#### [Dataset excerpts]
+++
-- ==== Sys2Proof/Machine/Flags.lean ====
section
/-! DEFINITION. The condition evaluator (spec/30_encoding.md R80, R81). The core stores no flag
(spec/10_state.md R25): the category is a pure function of `acc`, computed when it is needed. -/

namespace Sys2Proof.Machine

/-- The four condition categories of a 64-bit value (R80). -/
inductive Category where
  | zero
  | positive
  | minimum
  | negative
  deriving DecidableEq, Repr

/-- The number of a category: 0 zero, 1 positive, 2 minimum, 3 other negative (R80). -/
def Category.number : Category → Nat
  | .zero => 0
  | .positive => 1
  | .minimum => 2
  | .negative => 3

/-- `sign`: bit 63 (R80). -/
def signBit (v : Word) : Bool := v.getLsbD 63

/-- `rest`: whether any bit other than bit 63 is set (R80). -/
def restBit (v : Word) : Bool := v.extractLsb' 0 63 != 0

/-- The condition category of a value, by `sign` and `rest` (R80: `2*sign + rest`). -/
def category (v : Word) : Category :=
  match signBit v, restBit v with
  | false, false => .zero
  | false, true  => .positive
  | true,  false => .minimum
  | true,  true  => .negative

/-- The condition result: "`cond = 1` iff bit `category` of `arg` is set" (R81). -/
def condHolds (c : Selector) (acc : Word) : Bool := c.getLsbD (category acc).number

/-- The mask that `test` writes: all ones or zero (R140, R109). -/
def testMask (result : Bool) : Word := if result then BitVec.allOnes 64 else 0

end Sys2Proof.Machine
end

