-- ==== Sys2Proof/Machine/Step.lean ====
section
/-! DEFINITION. One step of the core (spec/40_step_cycle.md R100, R101). -/

namespace Sys2Proof.Machine

/-- One step: nothing when `halt` is already true (R100, the outcome `Idle` of R10; log 15), else
fetch, decode, execute and commit (R101). A fault leaves the state as it was (R181). -/
def step (s : State) : Host.Outcome State Fault Refusal :=
  if s.halt then .next s
  else
    match fetchInstr s.mem s.pc with
    | .ok i => exec i s
    | .error f => .fault f

/-- The state with an instruction word stored where `step` fetches its next instruction. -/
def State.withFetchWord (s : State) (nbits w : Nat) : State :=
  s.placeAtPc (bytesOfTableWord nbits w)

end Sys2Proof.Machine
end

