-- ==== Sys2Proof/Machine/Driver.lean ====
section
/-! DEFINITION. The Step Driver (spec/40_step_cycle.md R104): `while not halt: step()`. A run may
never end, so the model's driver takes a bound on the number of steps. -/

namespace Sys2Proof.Machine

/-- How a run stands after a bounded number of steps (R104). -/
inductive RunEnd where
  /-- A step has set `halt`; the state is final. -/
  | halted (s : State)
  /-- A step faulted; the run is over and not final, and the state is the one before that step. -/
  | faulted (s : State) (f : Fault)
  /-- A step was refused; no step is (R10). -/
  | refused (s : State) (r : Refusal)
  /-- The bound is used up and the core is still running. -/
  | running (s : State)
  deriving DecidableEq, Repr

/-- The Step Driver, for at most `n` steps (R104; stopping at a fault is the spec's decision D15,
log 7). -/
def drive : Nat → State → RunEnd
  | 0, s => if s.halt then .halted s else .running s
  | n + 1, s =>
    if s.halt then .halted s
    else
      match step s with
      | .next t => drive n t
      | .fault f => .faulted s f
      | .refused r => .refused s r

end Sys2Proof.Machine
end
+++
#### [Problem]
Of the lines above, copy each one that contains the word "then".

#### [Exercise output]
def testMask (result : Bool) : Word := if result then BitVec.allOnes 64 else 0
  if s.halt then .next s
  | 0, s => if s.halt then .halted s else .running s
    if s.halt then .halted s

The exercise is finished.